@[simp] theorem setLink_seq (s : State) (x : LinkUnit) : (s.setLink x).seq = s.seq := rfl
@[simp] theorem setLink_cab (s : State) (x : LinkUnit) : (s.setLink x).cab = s.cab := rfl
@[simp] theorem setLink_link (s : State) (x : LinkUnit) : (s.setLink x).link = x := rfl
@[simp] theorem setLink_view (s : State) (x : LinkUnit) : (s.setLink x).view = s.view := rfl
@[simp] theorem setLink_alloc (s : State) (x : LinkUnit) : (s.setLink x).alloc = s.alloc := rfl
@[simp] theorem setLink_claim (s : State) (x : LinkUnit) : (s.setLink x).claim = s.claim := rfl
@[simp] theorem setLink_stepper (s : State) (x : LinkUnit) : (s.setLink x).stepper = s.stepper := rfl
@[simp] theorem setLink_port (s : State) (x : LinkUnit) : (s.setLink x).port = s.port := rfl
@[simp] theorem setLink_mon (s : State) (x : LinkUnit) : (s.setLink x).mon = s.mon := rfl
@[simp] theorem setLink_out (s : State) (x : LinkUnit) : (s.setLink x).out = s.out := rfl
@[simp] theorem setLink_ret (s : State) (x : LinkUnit) : (s.setLink x).ret = s.ret := rfl
@[simp] theorem setLink_load (s : State) (x : LinkUnit) : (s.setLink x).load = s.load := rfl
@[simp] theorem setLink_params (s : State) (x : LinkUnit) : (s.setLink x).params = s.params := rfl
@[simp] theorem setLink_mailbox (s : State) (x : LinkUnit) : (s.setLink x).mailbox = s.mailbox := rfl
@[simp] theorem setLink_pending (s : State) (x : LinkUnit) : (s.setLink x).pending = s.pending := rfl
@[simp] theorem setLink_self (s : State) : s.setLink s.link = s := rfl
@[simp] theorem setLink_setLink (s : State) (x y : LinkUnit) : (s.setLink x).setLink y = s.setLink y := rfl

@[simp] theorem setView_seq (s : State) (x : ConsistView) : (s.setView x).seq = s.seq := rfl
@[simp] theorem setView_cab (s : State) (x : ConsistView) : (s.setView x).cab = s.cab := rfl
@[simp] theorem setView_link (s : State) (x : ConsistView) : (s.setView x).link = s.link := rfl
@[simp] theorem setView_view (s : State) (x : ConsistView) : (s.setView x).view = x := rfl
@[simp] theorem setView_alloc (s : State) (x : ConsistView) : (s.setView x).alloc = s.alloc := rfl
@[simp] theorem setView_claim (s : State) (x : ConsistView) : (s.setView x).claim = s.claim := rfl
@[simp] theorem setView_stepper (s : State) (x : ConsistView) : (s.setView x).stepper = s.stepper := rfl
@[simp] theorem setView_port (s : State) (x : ConsistView) : (s.setView x).port = s.port := rfl
@[simp] theorem setView_mon (s : State) (x : ConsistView) : (s.setView x).mon = s.mon := rfl
@[simp] theorem setView_out (s : State) (x : ConsistView) : (s.setView x).out = s.out := rfl
@[simp] theorem setView_ret (s : State) (x : ConsistView) : (s.setView x).ret = s.ret := rfl
@[simp] theorem setView_load (s : State) (x : ConsistView) : (s.setView x).load = s.load := rfl
@[simp] theorem setView_params (s : State) (x : ConsistView) : (s.setView x).params = s.params := rfl
@[simp] theorem setView_mailbox (s : State) (x : ConsistView) : (s.setView x).mailbox = s.mailbox := rfl
@[simp] theorem setView_pending (s : State) (x : ConsistView) : (s.setView x).pending = s.pending := rfl
@[simp] theorem setView_self (s : State) : s.setView s.view = s := rfl
@[simp] theorem setView_setView (s : State) (x y : ConsistView) : (s.setView x).setView y = s.setView y := rfl

@[simp] theorem setAlloc_seq (s : State) (x : Allocator) : (s.setAlloc x).seq = s.seq := rfl
@[simp] theorem setAlloc_cab (s : State) (x : Allocator) : (s.setAlloc x).cab = s.cab := rfl
@[simp] theorem setAlloc_link (s : State) (x : Allocator) : (s.setAlloc x).link = s.link := rfl
@[simp] theorem setAlloc_view (s : State) (x : Allocator) : (s.setAlloc x).view = s.view := rfl
@[simp] theorem setAlloc_alloc (s : State) (x : Allocator) : (s.setAlloc x).alloc = x := rfl
@[simp] theorem setAlloc_claim (s : State) (x : Allocator) : (s.setAlloc x).claim = s.claim := rfl
@[simp] theorem setAlloc_stepper (s : State) (x : Allocator) : (s.setAlloc x).stepper = s.stepper := rfl
@[simp] theorem setAlloc_port (s : State) (x : Allocator) : (s.setAlloc x).port = s.port := rfl
@[simp] theorem setAlloc_mon (s : State) (x : Allocator) : (s.setAlloc x).mon = s.mon := rfl
@[simp] theorem setAlloc_out (s : State) (x : Allocator) : (s.setAlloc x).out = s.out := rfl
@[simp] theorem setAlloc_ret (s : State) (x : Allocator) : (s.setAlloc x).ret = s.ret := rfl
@[simp] theorem setAlloc_load (s : State) (x : Allocator) : (s.setAlloc x).load = s.load := rfl
@[simp] theorem setAlloc_params (s : State) (x : Allocator) : (s.setAlloc x).params = s.params := rfl
@[simp] theorem setAlloc_mailbox (s : State) (x : Allocator) : (s.setAlloc x).mailbox = s.mailbox := rfl
@[simp] theorem setAlloc_pending (s : State) (x : Allocator) : (s.setAlloc x).pending = s.pending := rfl
@[simp] theorem setAlloc_self (s : State) : s.setAlloc s.alloc = s := rfl
@[simp] theorem setAlloc_setAlloc (s : State) (x y : Allocator) : (s.setAlloc x).setAlloc y = s.setAlloc y := rfl

@[simp] theorem setClaim_seq (s : State) (x : ClaimUnit) : (s.setClaim x).seq = s.seq := rfl
@[simp] theorem setClaim_cab (s : State) (x : ClaimUnit) : (s.setClaim x).cab = s.cab := rfl
@[simp] theorem setClaim_link (s : State) (x : ClaimUnit) : (s.setClaim x).link = s.link := rfl
@[simp] theorem setClaim_view (s : State) (x : ClaimUnit) : (s.setClaim x).view = s.view := rfl
@[simp] theorem setClaim_alloc (s : State) (x : ClaimUnit) : (s.setClaim x).alloc = s.alloc := rfl
@[simp] theorem setClaim_claim (s : State) (x : ClaimUnit) : (s.setClaim x).claim = x := rfl
@[simp] theorem setClaim_stepper (s : State) (x : ClaimUnit) : (s.setClaim x).stepper = s.stepper := rfl
@[simp] theorem setClaim_port (s : State) (x : ClaimUnit) : (s.setClaim x).port = s.port := rfl
@[simp] theorem setClaim_mon (s : State) (x : ClaimUnit) : (s.setClaim x).mon = s.mon := rfl
@[simp] theorem setClaim_out (s : State) (x : ClaimUnit) : (s.setClaim x).out = s.out := rfl
@[simp] theorem setClaim_ret (s : State) (x : ClaimUnit) : (s.setClaim x).ret = s.ret := rfl
@[simp] theorem setClaim_load (s : State) (x : ClaimUnit) : (s.setClaim x).load = s.load := rfl
@[simp] theorem setClaim_params (s : State) (x : ClaimUnit) : (s.setClaim x).params = s.params := rfl
@[simp] theorem setClaim_mailbox (s : State) (x : ClaimUnit) : (s.setClaim x).mailbox = s.mailbox := rfl
@[simp] theorem setClaim_pending (s : State) (x : ClaimUnit) : (s.setClaim x).pending = s.pending := rfl
@[simp] theorem setClaim_self (s : State) : s.setClaim s.claim = s := rfl
@[simp] theorem setClaim_setClaim (s : State) (x y : ClaimUnit) : (s.setClaim x).setClaim y = s.setClaim y := rfl

@[simp] theorem setStepper_seq (s : State) (x : Stepper) : (s.setStepper x).seq = s.seq := rfl
@[simp] theorem setStepper_cab (s : State) (x : Stepper) : (s.setStepper x).cab = s.cab := rfl
@[simp] theorem setStepper_link (s : State) (x : Stepper) : (s.setStepper x).link = s.link := rfl
@[simp] theorem setStepper_view (s : State) (x : Stepper) : (s.setStepper x).view = s.view := rfl
@[simp] theorem setStepper_alloc (s : State) (x : Stepper) : (s.setStepper x).alloc = s.alloc := rfl
@[simp] theorem setStepper_claim (s : State) (x : Stepper) : (s.setStepper x).claim = s.claim := rfl
@[simp] theorem setStepper_stepper (s : State) (x : Stepper) : (s.setStepper x).stepper = x := rfl
@[simp] theorem setStepper_port (s : State) (x : Stepper) : (s.setStepper x).port = s.port := rfl
@[simp] theorem setStepper_mon (s : State) (x : Stepper) : (s.setStepper x).mon = s.mon := rfl
@[simp] theorem setStepper_out (s : State) (x : Stepper) : (s.setStepper x).out = s.out := rfl
@[simp] theorem setStepper_ret (s : State) (x : Stepper) : (s.setStepper x).ret = s.ret := rfl
@[simp] theorem setStepper_load (s : State) (x : Stepper) : (s.setStepper x).load = s.load := rfl
@[simp] theorem setStepper_params (s : State) (x : Stepper) : (s.setStepper x).params = s.params := rfl
@[simp] theorem setStepper_mailbox (s : State) (x : Stepper) : (s.setStepper x).mailbox = s.mailbox := rfl
@[simp] theorem setStepper_pending (s : State) (x : Stepper) : (s.setStepper x).pending = s.pending := rfl
@[simp] theorem setStepper_self (s : State) : s.setStepper s.stepper = s := rfl
@[simp] theorem setStepper_setStepper (s : State) (x y : Stepper) : (s.setStepper x).setStepper y = s.setStepper y := rfl

@[simp] theorem setPort_seq (s : State) (x : Port) : (s.setPort x).seq = s.seq := rfl
@[simp] theorem setPort_cab (s : State) (x : Port) : (s.setPort x).cab = s.cab := rfl
@[simp] theorem setPort_link (s : State) (x : Port) : (s.setPort x).link = s.link := rfl
@[simp] theorem setPort_view (s : State) (x : Port) : (s.setPort x).view = s.view := rfl
@[simp] theorem setPort_alloc (s : State) (x : Port) : (s.setPort x).alloc = s.alloc := rfl
@[simp] theorem setPort_claim (s : State) (x : Port) : (s.setPort x).claim = s.claim := rfl
@[simp] theorem setPort_stepper (s : State) (x : Port) : (s.setPort x).stepper = s.stepper := rfl
@[simp] theorem setPort_port (s : State) (x : Port) : (s.setPort x).port = x := rfl
@[simp] theorem setPort_mon (s : State) (x : Port) : (s.setPort x).mon = s.mon := rfl
@[simp] theorem setPort_out (s : State) (x : Port) : (s.setPort x).out = s.out := rfl
@[simp] theorem setPort_ret (s : State) (x : Port) : (s.setPort x).ret = s.ret := rfl
@[simp] theorem setPort_load (s : State) (x : Port) : (s.setPort x).load = s.load := rfl
@[simp] theorem setPort_params (s : State) (x : Port) : (s.setPort x).params = s.params := rfl
@[simp] theorem setPort_mailbox (s : State) (x : Port) : (s.setPort x).mailbox = s.mailbox := rfl
@[simp] theorem setPort_pending (s : State) (x : Port) : (s.setPort x).pending = s.pending := rfl
@[simp] theorem setPort_self (s : State) : s.setPort s.port = s := rfl
@[simp] theorem setPort_setPort (s : State) (x y : Port) : (s.setPort x).setPort y = s.setPort y := rfl

@[simp] theorem setMon_seq (s : State) (x : Monitor) : (s.setMon x).seq = s.seq := rfl
@[simp] theorem setMon_cab (s : State) (x : Monitor) : (s.setMon x).cab = s.cab := rfl
@[simp] theorem setMon_link (s : State) (x : Monitor) : (s.setMon x).link = s.link := rfl
@[simp] theorem setMon_view (s : State) (x : Monitor) : (s.setMon x).view = s.view := rfl
@[simp] theorem setMon_alloc (s : State) (x : Monitor) : (s.setMon x).alloc = s.alloc := rfl
@[simp] theorem setMon_claim (s : State) (x : Monitor) : (s.setMon x).claim = s.claim := rfl
@[simp] theorem setMon_stepper (s : State) (x : Monitor) : (s.setMon x).stepper = s.stepper := rfl
@[simp] theorem setMon_port (s : State) (x : Monitor) : (s.setMon x).port = s.port := rfl
@[simp] theorem setMon_mon (s : State) (x : Monitor) : (s.setMon x).mon = x := rfl
@[simp] theorem setMon_out (s : State) (x : Monitor) : (s.setMon x).out = s.out := rfl
@[simp] theorem setMon_ret (s : State) (x : Monitor) : (s.setMon x).ret = s.ret := rfl
@[simp] theorem setMon_load (s : State) (x : Monitor) : (s.setMon x).load = s.load := rfl
@[simp] theorem setMon_params (s : State) (x : Monitor) : (s.setMon x).params = s.params := rfl
@[simp] theorem setMon_mailbox (s : State) (x : Monitor) : (s.setMon x).mailbox = s.mailbox := rfl
@[simp] theorem setMon_pending (s : State) (x : Monitor) : (s.setMon x).pending = s.pending := rfl
@[simp] theorem setMon_self (s : State) : s.setMon s.mon = s := rfl
@[simp] theorem setMon_setMon (s : State) (x y : Monitor) : (s.setMon x).setMon y = s.setMon y := rfl

@[simp] theorem setOut_seq (s : State) (x : OutputStage) : (s.setOut x).seq = s.seq := rfl
@[simp] theorem setOut_cab (s : State) (x : OutputStage) : (s.setOut x).cab = s.cab := rfl
@[simp] theorem setOut_link (s : State) (x : OutputStage) : (s.setOut x).link = s.link := rfl
@[simp] theorem setOut_view (s : State) (x : OutputStage) : (s.setOut x).view = s.view := rfl
@[simp] theorem setOut_alloc (s : State) (x : OutputStage) : (s.setOut x).alloc = s.alloc := rfl
@[simp] theorem setOut_claim (s : State) (x : OutputStage) : (s.setOut x).claim = s.claim := rfl
@[simp] theorem setOut_stepper (s : State) (x : OutputStage) : (s.setOut x).stepper = s.stepper := rfl
@[simp] theorem setOut_port (s : State) (x : OutputStage) : (s.setOut x).port = s.port := rfl
@[simp] theorem setOut_mon (s : State) (x : OutputStage) : (s.setOut x).mon = s.mon := rfl
@[simp] theorem setOut_out (s : State) (x : OutputStage) : (s.setOut x).out = x := rfl
@[simp] theorem setOut_ret (s : State) (x : OutputStage) : (s.setOut x).ret = s.ret := rfl
@[simp] theorem setOut_load (s : State) (x : OutputStage) : (s.setOut x).load = s.load := rfl
@[simp] theorem setOut_params (s : State) (x : OutputStage) : (s.setOut x).params = s.params := rfl
@[simp] theorem setOut_mailbox (s : State) (x : OutputStage) : (s.setOut x).mailbox = s.mailbox := rfl
@[simp] theorem setOut_pending (s : State) (x : OutputStage) : (s.setOut x).pending = s.pending := rfl
@[simp] theorem setOut_self (s : State) : s.setOut s.out = s := rfl
@[simp] theorem setOut_setOut (s : State) (x y : OutputStage) : (s.setOut x).setOut y = s.setOut y := rfl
——
> _WHAT YOU SHOULD DO_: The response should hold exactly the lines starting at the line with "(s.setView x).link = s.link := rfl" and ending at the line with "(s.setView x).claim = s.claim := rfl", and no other line of the material above.

> _TASK SOLUTION_:
@[simp] theorem setView_link (s : State) (x : ConsistView) : (s.setView x).link = s.link := rfl
@[simp] theorem setView_view (s : State) (x : ConsistView) : (s.setView x).view = x := rfl
@[simp] theorem setView_alloc (s : State) (x : ConsistView) : (s.setView x).alloc = s.alloc := rfl
@[simp] theorem setView_claim (s : State) (x : ConsistView) : (s.setView x).claim = s.claim := rfl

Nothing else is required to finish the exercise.